In 1978, Carmine DeSena made a choice that would end up changing his life and thousands of others.

As a 19-year-old Queens College student, he decided to accept an internship at North Shore-LIJ’s Zucker Hillside Hospital and began working with young adults who had recently experienced their first schizophrenic episode.

At the time, DeSena, who was born in Brooklyn but grew up in the Rockaways, was studying communications and sociology and had never considered a career in the mental health field, until he started working with the patients.

“What struck me is that we all seemed very similar,” he said. “We all wanted the same things out of life and I was very moved by these fellow kids, because that’s what we were — kids, who were dealing with this.”

As an intern at the Department of Psychiatric Rehabilitation, DeSena provided patients with coaching and education that would help them lead normal lives and not be overcome by their diagnosis. Without the advancements that modern medicine has made today, DeSena said he became enthralled by discovering ways he could help people have a seamless transition back into the community after being diagnosed with a psychiatric disorder.

A year later, Hillside offered DeSena a full-time position, laying the foundation for the 35 years of service that he has now invested in the hospital. Despite earning college degrees with other focuses, he said the experiences he had helping the patients made him realize his true calling.

“They really affected me because after a while, I saw that this disease kind of robs a person of who they are,” DeSena said. “I felt like this was a good thing to do, like I could really be helpful to people and accomplish something.”

Over the years, DeSena grew into different roles and took on new tasks at Hillside that further progressed how he could help people. In his current job as director of the Department of Psychiatric Rehabilitation, he has overseen several employment programs, like the Sign On project, that offer jobs and job training to patients who want to earn a living.

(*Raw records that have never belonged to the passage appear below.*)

-- ==== Sys2Proof/Machine/FlowOps.lean ====
section
/-! DEFINITION. Receive contexts: classification, ST 2022-7 merge, frames, held audio (R397 to R407); transmit contexts: headers,
staging (R403, R408 to R413). -/

namespace Sys2Proof.Machine

def rxCtx (c : Nat) (s : State) : RxCtx := mget {} s.eth.rx c
def setRx (c : Nat) (f : RxCtx → RxCtx) (s : State) : State := setEth (fun e => { e with rx := mmod {} e.rx c f }) s
def txCtx (c : Nat) (s : State) : TxCtx := mget {} s.eth.tx c
def setTx (c : Nat) (f : TxCtx → TxCtx) (s : State) : State := setEth (fun e => { e with tx := mmod {} e.tx c f }) s

/-- Words of the transmit record in force. -/
def txRecord (c : Nat) (s : State) : List Nat := (List.range 8).map (fun k => txWord c k s)

def kVideo : Nat := 1
def kAnc : Nat := 2
def kAudio30 : Nat := 3
def kAudio31 : Nat := 4
def kOpaque : Nat := 5

def rxKind (c : Nat) (s : State) : Nat := getF FLW_RX_CFG.KIND c s
def rxBind (c : Nat) (s : State) : Nat := getF FLW_RX_CFG.BIND c s
def rxWord (c k : Nat) (s : State) : Nat := getF FLW_RX_REC.WORD (8 * c + k) s
def rxEnabled (s : State) : List Nat := indicesWhere FLW_RX_STATUS.EN (· == 1) s
def rxPaired (c : Nat) (s : State) : Bool := bit (rxWord c 1 s) 31
def rxFormat (c : Nat) (s : State) : Nat := bits (rxWord c 7 s) 24 8
def rxPartial (c : Nat) (s : State) : Bool := bit (rxWord c 7 s) 8
def rxMerge (c : Nat) (s : State) : Nat := bits (rxWord c 1 s) 0 16 * usUnit

def rxCount64 (f : Fld) (b c n : Nat) (s : State) : State := bump64F f FLW_RX_FLAGS.WRAP b c n s
/-- A 32-bit counter whose flag is bit `b` of FLW_RX_FLAGS. -/
def rxCount32 (f : Fld) (b c n : Nat) (s : State) : State := if n = 0 then s else bump32F f FLW_RX_FLAGS.OVF (b - 8) c n s
def rxLate (c : Nat) (s : State) : State := rxCount32 FLW_RX_LATE.COUNT 9 c 1 s
def rxBadHdr (c : Nat) (s : State) : State := rxCount32 FLW_RX_BAD_HDR.COUNT 10 c 1 s

/-! ### RTP (log entry 28) -/

def rtpAt (f : List Byte) : Nat := ipAt f + 28
/-- UDP payload. -/
def rtpBytes (f : List Byte) : List Byte := (f.drop (rtpAt f)).take (beAt f (ipAt f + 24) 2 - 8)
def rtpVersion (b : List Byte) : Nat := bits (byteAt b 0) 6 2
def rtpMarker (b : List Byte) : Bool := bit (byteAt b 1) 7
def rtpType (b : List Byte) : Nat := bits (byteAt b 1) 0 7
def rtpSeq (b : List Byte) : Nat := beAt b 2 2
def rtpTs (b : List Byte) : Nat := beAt b 4 4
/-- Header with CSRC list and extension, which are skipped (R396). -/
def rtpHeader (b : List Byte) : Nat :=
  let h := 12 + 4 * bits (byteAt b 0) 0 4
  if bit (byteAt b 0) 4 then h + 4 + 4 * beAt b (h + 2) 2 else h
def rtpPayload (b : List Byte) : List Byte :=
  let p := b.drop (rtpHeader b)
  if bit (byteAt b 0) 5 then p.take (p.length - byteAt p (p.length - 1)) else p

/-! ### Classification (R397) -/

/-- Key of a context's path: logical port, destination, port, source; path B only where paired. -/
def rxKey (c : Nat) (b : Bool) (s : State) : Nat × Nat × Nat × Nat :=
  if b then (bits (rxWord c 1 s) 16 6, rxWord c 3 s, bits (rxWord c 6 s) 16 16, rxWord c 5 s)
  else (bits (rxWord c 1 s) 24 6, rxWord c 2 s, bits (rxWord c 6 s) 0 16, rxWord c 4 s)

def rxKeys (c : Nat) (s : State) : List (Bool × Nat × Nat × Nat × Nat) :=
  if rxPaired c s then [(false, rxKey c false s), (true, rxKey c true s)] else [(false, rxKey c false s)]

/-- The context and path (B where true) that a frame from source `src` matches, a specific source first. -/
def classify_ (k dst port src : Nat) (s : State) : Option (Nat × Bool) :=
  let find (x : Nat) : Option (Nat × Bool) :=
    (rxEnabled s).findSome? (fun c => (rxKeys c s).findSome? (fun y => if y.2 = (k, dst, port, x) then some (c, y.1) else none))
  match find src with
  | some x => some x
  | none => find 0

/-! ### Sequence numbers (R404) -/

/-- Extended number of a 16-bit sequence number next to `h`. -/
def unwrapSeq (h seq : Nat) : Nat :=
  let base := h / 65536 * 65536 + seq
  if base + 32768 < h then base + 65536 else if h + 32768 < base && 65536 ≤ base then base - 65536 else base

/-- Extended sequence number of a packet: for video the payload header's 16 bits stand above RTP's. The count of wraps starts at 1, so
that a number below the first can be named. -/
def extSeq (c : Nat) (b : List Byte) (s : State) : Nat :=
  if rxKind c s = kVideo then beAt (rtpPayload b) 0 2 * 65536 + rtpSeq b
  else match (rxCtx c s).high with
    | some h => unwrapSeq h (rtpSeq b)
    | none => 65536 + rtpSeq b

/-! ### Paths (R407) -/

def pathUpFld (b : Bool) : Fld := if b then FLW_RX_STATUS.PATH_B_UP else FLW_RX_STATUS.PATH_A_UP

def pathPacket (c : Nat) (b : Bool) (s : State) : State :=
  let s := setRx c (fun x => if b then { x with lastB := some s.now } else { x with lastA := some s.now }) s
  if getB (pathUpFld b) c s then s else s |> setF (pathUpFld b) c 1 |> raise [FLW_RX_EVT.PATH_UP] c

/-- The kennel's writer of a VIDEO context. -/
def rxAlloc (c : Nat) (s : State) : Nat := rxBind c s

def pathDown (c : Nat) (b : Bool) (s : State) : State :=
  let x := rxCtx c s
  let last := if b then x.lastB else x.lastA
  match last with
  | none => s
  | some l =>
    if c < 65536 && getB FLW_RX_STATUS.EN c s && (!b || rxPaired c s) && l + 10 * msUnit ≤ s.now then
      let s := if getB (pathUpFld b) c s then s |> setF (pathUpFld b) c 0 |> raise [FLW_RX_EVT.PATH_DOWN] c else s
      let upA := getB FLW_RX_STATUS.PATH_A_UP c s
      let upB := rxPaired c s && getB FLW_RX_STATUS.PATH_B_UP c s
      if !upA && !upB && !getB FLW_RX_STATUS.LOSS c s then s |> setF FLW_RX_STATUS.LOSS c 1 |> raise [FLW_RX_EVT.LOSS] c else s
    else s
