/-- PRIO and LOCKOUT are stored with the digest of the reference section in force (R439, R628). -/
def refPrio (n prio : Nat) (lockout : Bool) (bad : List Nat) (s : State) : State :=
  if 11 ≤ n then s
  else
    s |> setPst (fun p => { p with failing := bad })
      |> storePref (fun s => s |> setF PIP_REF_CFG.PRIO n prio |> setB PIP_REF_CFG.LOCKOUT n lockout
           |> setPst (fun p => { p with prefValid := true, refDigest := s.time.refDigest, prefPrio := mput 0 p.prefPrio n (prio % 8),
                                        prefLockout := mput 0 p.prefLockout n (b2n lockout) }))
      |> noteForce |> reselect true

def pipCounters : List Fld := [PIP_SWITCH_CNT.COUNT, PIP_EVT.SWITCH_OVF, PIP_HOLD_CNT.COUNT, PIP_EVT.HOLD_OVF, PIP_REF_DISQ_CNT.COUNT,
  PIP_REF_EVT.DISQ_OVF]

/-! ### Timing planes (R447 to R452) -/

def plAligned : Nat := 1
def plSlewing : Nat := 2
def plHeld : Nat := 3

/-- A difference folded into minus half to plus half a period. -/
def foldHalf (e : Int) (period : Nat) : Int := (e + period / 2) % period - period / 2

/-- ST 2059-1 count of the boundary nearest to a local time. -/
def nearest2059 (p localT : Nat) (s : State) : Nat :=
  countSt2059 (planeRate p s) (getF PIP_PLANE_OFFSET.OFFSET_NS p s) (localT + planePeriod p s / 2)

/-- Target minus boundary for a boundary at module time `b`, of a TIME plane (R448). -/
def timeError (p b : Nat) (s : State) : Int :=
  let l := toLocal b s
  (timeSt2059 (planeRate p s) (getF PIP_PLANE_OFFSET.OFFSET_NS p s) (nearest2059 p l s) : Int) - l

def isVideo (p : Nat) (s : State) : Bool := getB PIP_PLANE_CFG.ALIGN p s

/-- The selected analog video input fits the plane (R449). -/
def videoFits (p : Nat) (s : State) : Bool := rateRatio (planeRate p s) (getF PIP_REF_STATUS.RATE (selected s) s) != 0

/-- Error of plane `p` at `b`, where it has a target: on LEAD's boundaries while a HEEL follows them; the frame pulses of the selected
video input plus the offset; or local time. `pulse` is the module time of the reference's last boundary or frame pulse. -/
def planeError (p b : Nat) (pulse : Option Nat) (s : State) : Option Int :=
  if onTwin s then pulse.map (fun r => foldHalf ((r : Int) - b) (planePeriod p s))
  else if !isVideo p s then some (timeError p b s)
  else if selected s < 2 && videoFits p s then
    pulse.map (fun r => foldHalf ((r : Int) + getF PIP_PLANE_OFFSET.OFFSET_NS p s * nsUnit - b) (planePeriod p s))
  else none

/-- SLEW as it acts, and the limit per plane frame: SLEW/16 of a line (R450, R472). -/
def slewOf (p : Nat) (s : State) : Nat := clampNat 1 16 (getF PIP_PLANE_CTL.SLEW p s)
def slewLimit (p : Nat) (s : State) : Nat := slewOf p s * (planePeriod p s / 1125) / 16

/-- 10 ns. -/
def alignTol : Nat := 10 * nsUnit
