-- ==== Sys2Proof/Machine/TwinOps.lean ====
section
/-! DEFINITION. The twin's operations: paths and their loss, double claims, roles by barks, withdrawal, mirrors and decisions taken by
HEEL, health records (R487 to R514). -/

namespace Sys2Proof.Machine

def solo (s : State) : Bool := getB TWN_CFG.SOLO 0 s

/-- The twin's messages are heard: the link path is up, the digest is not known to differ, the service pair runs (R487, R506). -/
def hearsTwin (s : State) : Bool := getB TWN_STATUS.LINK_UP 0 s && !s.twin.digestBad && !s.twin.hardware

/-! ### Withdrawal (R506) -/

/-- The output lanes leave ACTIVE for electrical idle; in the watchdog's hardware yield no other rule of the chapter acts. -/
def withdraw (s : State) : State :=
  let ls := (indicesWhere LNO_STATUS.STATE (· == stActive) s).filter (fun n => n < 2048)
  s |> forEach ls (fun n s => s |> setF LNO_STATUS.STATE n stIdle |> raiseLane [LNO_EVT.DOWN] n
                                |> (fun s => if s.twin.hardware then s else noteDrop n s))
    |> setF TWN_STATUS.WITHDRAWN 0 1 |> setTwin (fun w => { w with withdrawn := ls, withdrawnAt := s.now })

/-- The lanes return to ACTIVE. -/
def returnLanes (s : State) : State :=
  let ls := s.twin.withdrawn
  s |> setF TWN_STATUS.WITHDRAWN 0 0 |> setTwin (fun w => { w with withdrawn := [] })
    |> forEach ls (fun n s => if outState n s = stIdle && getF LNO_CTL.TARGET_STATE n s != 1 then outActive n s else s)

/-- A YIELDED module becomes HEEL (R500, R506). -/
def yieldedToHeel (s : State) : State :=
  enterRole roleHeel (if getB TWN_STATUS.WITHDRAWN 0 s then returnLanes s else s)

/-! ### Paths (R496, R497) -/

def pathFld (p : Nat) : Fld := if p = 0 then TWN_STATUS.LINK_UP else TWN_STATUS.WATCH_UP
def pathSt (p : Nat) (s : State) : PathSt := if p = 0 then s.twin.link else s.twin.watch
def setPath (p : Nat) (f : PathSt → PathSt) (s : State) : State :=
  setTwin (fun w => if p = 0 then { w with link := f w.link } else { w with watch := f w.watch }) s

/-- The twin link is lost (R510). -/
def linkLost (s : State) : State :=
  let s := s |> setF TWN_PHASE.PHASE_NS 0 0x80000000 |> setF TWN_STATUS.SYNC 0 0
    |> setTwin (fun w => { w with
         resync := .idle, serving := none, served := false,
         unacked := w.unacked.filter (fun u => match u.1 with | .resyncReq _ => false | .state _ _ => false | _ => true) })
    |> refLoss refTwin
  let s := if role s = roleHeel then markStale true s else s
  if role s = roleLead then
    setCmd (fun m => { m with opens := m.opens.map (fun c => if c.mirrored && !c.reported then { c with solo := true } else c) }) s
  else s

/-- Eight bark periods have passed without a bark on path `p`: decided 8.5 ms after the last one. -/
def losePath (p : Nat) (s : State) : State :=
  if !getB (pathFld p) 0 s || s.now < (pathSt p s).at_ + 8500 * usUnit then s
  else
    let s := s |> setF (pathFld p) 0 0 |> setPath p (fun x => { x with good := 0 }) |> raise [TWN_EVT.PATH] 0
    let s := if p = 0 then linkLost s else s
    if twinSilent s then s |> raise [TWN_EVT.TWIN_LOST] 0 |> setTwin (fun w => { w with silentAt := some s.now }) else s

/-- One more bark on path `p`, of sequence `seq`; the third in a row makes it up. -/
def goodBark (p seq : Nat) (s : State) : State :=
  let n := min 3 ((pathSt p s).good + 1)
  let s := setPath p (fun x => { x with good := n, got := true, bseq := seq, at_ := s.now }) s
  if n = 3 && !getB (pathFld p) 0 s then
    let s := s |> setF (pathFld p) 0 1 |> raise [TWN_EVT.PATH] 0 |> setTwin (fun w => { w with silentAt := none })
    if solo s then s else setF TWN_STATUS.TWIN_PRESENT 0 1 s
  else s

/-- A bark period without a bark on path `p` is counted, and ends a run of barks. -/
def missBark (p : Nat) (s : State) : State :=
  if (pathSt p s).got then setPath p (fun x => { x with got := false }) s
  else
    let s := if p = 0 then bump32F TWN_LINK_MISS_CNT.COUNT TWN_CNT_FLAGS.OVF 0 0 1 s
             else bump32F TWN_WATCH_MISS_CNT.COUNT TWN_CNT_FLAGS.OVF 1 0 1 s
    if getB (pathFld p) 0 s then s else setPath p (fun x => { x with good := 0 }) s

/-- The report of a silent twin's contacts lapses 8.5 ms after it fell silent (R497). -/
def lapseContacts (s : State) : State :=
  match s.twin.silentAt with
  | some x => if x + 8500 * usUnit ≤ s.now then
      s |> setTwin (fun w => { w with silentAt := none }) |> setTwinContact 0 stNormal |> setTwinContact 1 stNormal
    else s
  | none => s

/-! ### Sending barks (R490, R493, R494, R506) -/

/-- The service pair runs: debug has not halted it (R685). -/
def serviceRuns (s : State) : Bool := !getB DBG_ENG_STATUS.HALTED 161 s && !s.twin.hardware

/-- The first block start after a millisecond of local time is now: less than a block, 682.67 ns, after it, and no bark of this
millisecond has been sent (R490, R493). -/
def barkInstant (s : State) : Bool :=
  localTime s % msUnit < blockUnits && s.twin.barkMs != some (localTime s / msUnit)

/-- TWIN has had no time code of LEAD for 10 ms (R437). -/
def loseCode (s : State) : State := if leadCode s then s else refLoss refTwin s

/-- Where the image enables no plane, the step of R514 falls at the next whole multiple of 40 ms of LEAD's time, on HEEL at the first
bark after it. -/
def stepNoPlane (s : State) : State :=
  if planesOn s != [] || s.twin.hardware then s
  else
    let k := ((((localNs s : Int) + (if stepDue s then s.twin.offset else 0)) / 40000000).toNat)
    match s.twin.stepFrom with
    | some j =>
      if !(stepDue s || s.twin.serving.isSome) then setTwin (fun w => { w with stepFrom := none }) s
      else if j < k then s |> setTwin (fun w => { w with stepFrom := some k }) |> twinStep else s
    | none => if stepDue s || s.twin.serving.isSome then setTwin (fun w => { w with stepFrom := some k }) s else s

/-- One bark period. The service pair refreshes the claim watchdog at each bark (R506). -/
def sendBarks (s : State) : State :=
  if !barkInstant s || (getB DBG_ENG_STATUS.HALTED 161 s && !s.twin.hardware) then s
  else
    let s := setTwin (fun w => { w with
      bseq := (w.bseq + 1) % 2 ^ 32, barked := true, barkMs := some (localTime s / msUnit), fedAt := s.now }) s
    let s := if s.twin.hardware || twinTxLanes s = [] then s else emit (.bark 0 (barkFrame kindBark 0 s)) s
    let s := if s.dbg.tapTest then s else emit (.bark 1 (barkFrame kindBark 1 s)) s
    if s.twin.hardware then s else s |> missBark 0 |> missBark 1 |> lapseContacts |> loseCode |> stepNoPlane

/-! ### Roles by barks (R500, R503) -/

/-- The twin wins a double claim. -/
def twinWins (b : Bark) (s : State) : Bool :=
  let own := getF TWN_EVID.OWN 0 s
  let ep := getF TWN_EPOCH.EPOCH 0 s
  decide (own < b.own) || (b.own == own && (decide (ep < b.epoch) || (b.epoch == ep && getB TWN_STATUS.SIDE_B 0 s)))

/-- Both claim: counted once for each double claim. -/
def noteDouble (b : Bark) (s : State) : State :=
  if b.claim && getB TWN_STATUS.CLAIM 0 s then
    if s.twin.doubled then s
    else s |> setTwin (fun w => { w with doubled := true }) |> bump32F TWN_DOUBLE_CLAIM_CNT.COUNT TWN_CNT_FLAGS.OVF 4 0 1
           |> raise [TWN_EVT.DOUBLE_CLAIM] 0
  else setTwin (fun w => { w with doubled := false }) s

/-- The move that a bark makes from a role. -/
def barkRole (b : Bark) (s : State) : State :=
  if solo s then s
  else if role s = roleInit then
    if s.twin.handshakeAt.isNone then s
    else if b.role = roleLead then enterRole roleHeel s
    else if b.role = roleInit then
      let ep := getF TWN_EPOCH.EPOCH 0 s
      if b.epoch < ep || (b.epoch = ep && !getB TWN_STATUS.SIDE_B 0 s) then enterRole roleLead s else enterRole roleHeel s
    else enterRole roleLead s
  else if role s = roleLead then
    if b.claim && twinWins b s then enterRole roleHeel s else s
  else if role s = roleHeel then
    if b.kind = kindYield then enterRole roleLead s else s
  else if b.claim then yieldedToHeel s
  else s

/-- Delay, offset and phase that a twin-link bark measures (R511, R521): half the round trip; LEAD's time less this module's; the
phase of the blocks, which is within 25 ns while HEEL is aligned and otherwise as the lanes are (log entry 30). -/
def linkMeasures (b : Bark) (s : State) : State :=
  let now := localNs s
  let d : Int := (((now : Int) - b.echoTx) - ((b.txTime : Int) - b.echoRx)) / 2
  let s := if b.echoTx = 0 then s else setF TWN_LINK_DELAY.DELAY_NS 0 (ofSigned 32 d) s
  let s := setTwin (fun w => { w with echoTx := b.txTime, echoRx := now, offset := (b.txTime : Int) + d - now }) s
  let v := freeBits 32 s
  drawn s |> setF TWN_PHASE.PHASE_NS 0 (if onTwin s then ofSigned 32 ((v % 51 : Nat) - 25) else v)

/-- A bark on path `p` has a BSEQ not before that of the other path's last one, the number wrapping, or the other path is down (R497). -/
def laterReport (p seq : Nat) (s : State) : Bool :=
  !getB (pathFld (1 - p)) 0 s || (seq + 2 ^ 32 - (pathSt (1 - p) s).bseq) % 2 ^ 32 < 2 ^ 31

/-- What a bark on path `p` says of the twin. -/
def noteTwin (p : Nat) (b : Bark) (s : State) : State :=
  let s := if b.role = s.twin.last.role then s
    else setTwin (fun w => { w with served := false, unacked := w.unacked.filter (fun u => match u.1 with | .resyncReq _ => false | .state _ _ => false | _ => true) }) s
  let s := if b.role = roleInit then s |> setF TWN_STATUS.DIGEST_OK 0 0 |> setTwin (fun w => { w with linkDeaf := false }) else s
  let s := s |> setTwin (fun w => { w with last := b }) |> setF TWN_STATUS.TWIN_ROLE 0 b.role |> setB TWN_STATUS.TWIN_CLAIM 0 b.claim
             |> setB TWN_STATUS.TWIN_FIT 0 b.fit
  if laterReport p b.bseq s then s |> setTwinContact 0 (bits b.contacts 0 2) |> setTwinContact 1 (bits b.contacts 2 2) else s

/-- The path's receiver failed its calibration (R600). -/
def pathDead (p : Nat) (s : State) : Bool := if p = 0 then getB SYS_FAIL_MISC.TWIN 0 s else getB SYS_FAIL_MISC.WATCH 0 s
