/-- A write of SYS_CTL (R608, R611): refused with another KEY, before READY and while HALTED. -/
def softReset (key : Nat) (bs : List (Nat × Burst)) (s : State) : State :=
  if key = 0xA5 && getB SYS_STATUS.READY 0 s && !getB SYS_STATUS.HALTED 0 s then orderReset 1 bs s else raise [SYS_EVT.KEY_REFUSED] 0 s

/-! ### SLEEP (R713, R714) -/

def allCommands : List Nat := committing ++ [0x28, 0x29]

def enterSleep (s : State) : State :=
  s |> abortOpen allCommands |> setF SYS_STATUS.READY 0 0 |> enterRole roleInit
    |> forEach (List.range 545) (fun d s => setDom d dGated s)
    |> setTwin (fun w => { w with barked := false }) |> setBoot (fun b => { b with asleep := true })
    |> (fun s => { s with pcie := { s.pcie with crs := true } })

/-- A write of PWR_CTL with SLEEP. -/
def sleepOrder (key : Nat) (s : State) : State :=
  if role s = roleLead || imageBusy s || key != 0xA5 then raise [PWR_EVT.SLEEP_REFUSED] 0 s else enterSleep s

/-- An enabled wake event: 1 HOST_PERST_N, 2 an alarm contact, 3 a YIELD bark on WATCH. Every gated domain starts afresh. -/
def wakeUp (cause : Nat) (s : State) : State :=
  let on := cause = 1 || (cause = 2 && getB PWR_CTL.WAKE_ALARM 0 s) || (cause = 3 && getB PWR_CTL.WAKE_YIELD 0 s)
  if !crumhornRuns s || !s.boot.asleep || !on then s
  else
    let t := s.now
    { clearBlocks (fnReset s) with lane := {}, eth := {}, time := { everSelected := s.time.everSelected } }
      |> resetExcept [.module, .image] [TWN_STATUS.SIDE_B]
      |> (fun s => { s with hold := .plain })
      |> setShf (fun f => { f with live := false })
      |> setF SYS_STATUS.STEP 0 2 |> setF SYS_RESET_CAUSE.CAUSE 0 1 |> setF PWR_WAKE.SLEPT 0 1 |> setF PWR_WAKE.CAUSE 0 cause
      |> setBoot (fun b => { b with t0 := t, base := t, kind := 2, asleep := false })
      |> (fun s => { s with pcie := { s.pcie with crs := true } })

end Sys2Proof.Machine
end

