/-- From `s` to `u` position `j` of accumulator `a` has had `p j` added, for each of the 16: the sum, held within 80 bits; one that has
clamped stays as it is. A clamp sets ACCOV, is recorded where none is, and counts the block once (R319). No other accumulator changes. -/
def Added (e a : Nat) (p : Nat → Int) (s u : State) : Prop :=
  (∀ b j, b < 4 → j < 16 → getAcc e b j u =
    if b ≠ a ∨ (reed e s).clamped.contains (16 * a + j) then getAcc e b j s else clampInt accMin accMax (getAcc e a j s + p j))
  ∧ ((∃ j, j < 16 ∧ overflows e a j (p j) s) → getB REE_ENG_EVT.ACCOV e u = true
      ∧ ((reed e s).accov = false → Counted REE_ENG_ACCOV_CNT.COUNT REE_ENG_EVT.ACCOV_OVF e s u)
      ∧ (getB REE_ENG_EVT.ACCOV e s = false → getF REE_ENG_ACCOV_PC.VALID e u = 1 ∧ getF REE_ENG_ACCOV_PC.ACC e u = a
          ∧ getF REE_ENG_ACCOV_PC.PC e u = (reed e s).pc % 2 ^ REE_ENG_ACCOV_PC.PC.width))
  ∧ ((∀ j, j < 16 → ¬ overflows e a j (p j) s) →
      getF REE_ENG_ACCOV_CNT.COUNT e u = getF REE_ENG_ACCOV_CNT.COUNT e s ∧ getF REE_ENG_EVT.ACCOV e u = getF REE_ENG_EVT.ACCOV e s)

/-- From `s` to `u` a new sum `p j` has begun at each position of accumulator `a`, and no other accumulator has changed (R318). -/
def Begun (e a : Nat) (p : Nat → Int) (s u : State) : Prop :=
  ∀ b j, b < 4 → j < 16 → getAcc e b j u = (if b = a then p j else getAcc e b j s)
    ∧ (b = a → (reed e u).clamped.contains (16 * a + j) = false)

/-- From `s` to `u` register `r` has taken `w j` at each of the 16 positions, and no other register has changed. -/
def Loaded (e r : Nat) (w : Nat → Nat) (s u : State) : Prop :=
  ∀ v j, v < 16 → j < 16 → getV e v j u = if v = r then w j else getV e v j s

/-- Logical port `a` can carry a media packet at once: its processor runs, its link is up and neither faulted nor paused (R364, R367, R370). -/
def carriesMedia (a : Nat) (s : State) : Bool :=
  !domDown (520 + a / 4) s && linkUp a s && !portBit ETH_PORT_STATUS.RFAULT a s && !paused a s

/-- The RTP packet `x` has the header of R408: number `seq`, the marker where `last`, and the type and the source that context `c` sends under
the record `ws`. -/
def rtpHeaderIs (c : Nat) (ws : List Nat) (last : Bool) (seq : Nat) (s : State) (x : List Byte) : Prop :=
  beAt x 0 1 = 0x80 ∧ beAt x 1 1 = 128 * b2n last + bits (ws.getD 1 0) 1 7 ∧ beAt x 2 2 = seq % 65536
    ∧ beAt x 8 4 = (getF TWN_PAIR_ID.ID 0 s % 65536 * 65536 + c) % 2 ^ 32

/-- From `s` to `m` transmit context `c` has sent a packet under the record `ws` whose RTP packet is as `ok` says (R364, R412, R413): a module
without a claim discards and counts it; otherwise each of its one or two ports that can carry it stages and counts it, or counts that its
staging has no room. -/
def Transmits (c : Nat) (ws : List Nat) (ok : List Byte → Prop) (s m : State) : Prop :=
  let a := bits (ws.getD 1 0) 24 6
  let b := bits (ws.getD 1 0) 16 6
  let staged (k dst : Nat) (x : List Byte) : Prop := (lp k m).mediaTx = (lp k s).mediaTx ++ [flowHeaders ws k dst x s]
  let room (k dst : Nat) (x : List Byte) : Prop := mediaTxBytes k s + (flowHeaders ws k dst x s).length ≤ mediaTxSize k s
  (getB TWN_STATUS.CLAIM 0 s = false → Counted64 FLW_TX_STANDBY.COUNT c 1 s m ∧ m.eth.lps = s.eth.lps)
    ∧ (getB TWN_STATUS.CLAIM 0 s = true → ∃ x, ok x
      ∧ (bit (ws.getD 1 0) 31 = false → carriesMedia a s = true →
          (room a (ws.getD 2 0) x → Counted64 FLW_TX_PKTS.COUNT c 1 s m ∧ staged a (ws.getD 2 0) x)
          ∧ (¬ room a (ws.getD 2 0) x → CountedBy FLW_TX_STAGE_DROP.COUNT FLW_TX_FLAGS.OVF 1 c 1 s m ∧ (lp a m).mediaTx = (lp a s).mediaTx))
      ∧ (bit (ws.getD 1 0) 31 = true → a ≠ b → carriesMedia a s = true → carriesMedia b s = true →
          room a (ws.getD 2 0) x → room b (ws.getD 3 0) x →
          Counted64 FLW_TX_PKTS.COUNT c 2 s m ∧ staged a (ws.getD 2 0) x ∧ staged b (ws.getD 3 0) x))

/-- From `s` to `m` interrupt source `src` has been signalled: its vector has sent its message, or is pending while it is masked
(R555). -/
def Signalled (src : Nat) (s m : State) : Prop :=
  let v := getF HIF_MSIX_MAP.VECTOR src s
  ((mget ({} : MsixVec) s.msix v).masked = false → Out.msix v ∈ m.out)
    ∧ ((mget ({} : MsixVec) s.msix v).masked = true → (mget ({} : MsixVec) m.msix v).pending = true)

Through Sign On, which DeSena took over when he became director of his department, patients make signs and other promotional items that are sold to businesses, which pays the salaries of the program’s workers. It also provides them with hands-on job training that propels them to secure a position outside the hospital’s programs.

In the more than three decades he has worked at Hillside Hospital, DeSena and his staff have helped tens of thousands of people turn their lives around after receiving a potentially crippling medical diagnosis. He has put in long hours and dedicated most of his life to helping others, but he said not all the recognition belongs to him.

“I couldn’t help them if I wasn’t given the mechanisms and I’m very grateful to my staff and to North Shore-LIJ, and this award really goes to all of them,” DeSena said. “I grew up in a very socially conscious time, with people always talking about how they’d like to make a difference, and I really think we make a difference every day. We improve the lives of people every day, and that’s kind of amazing.”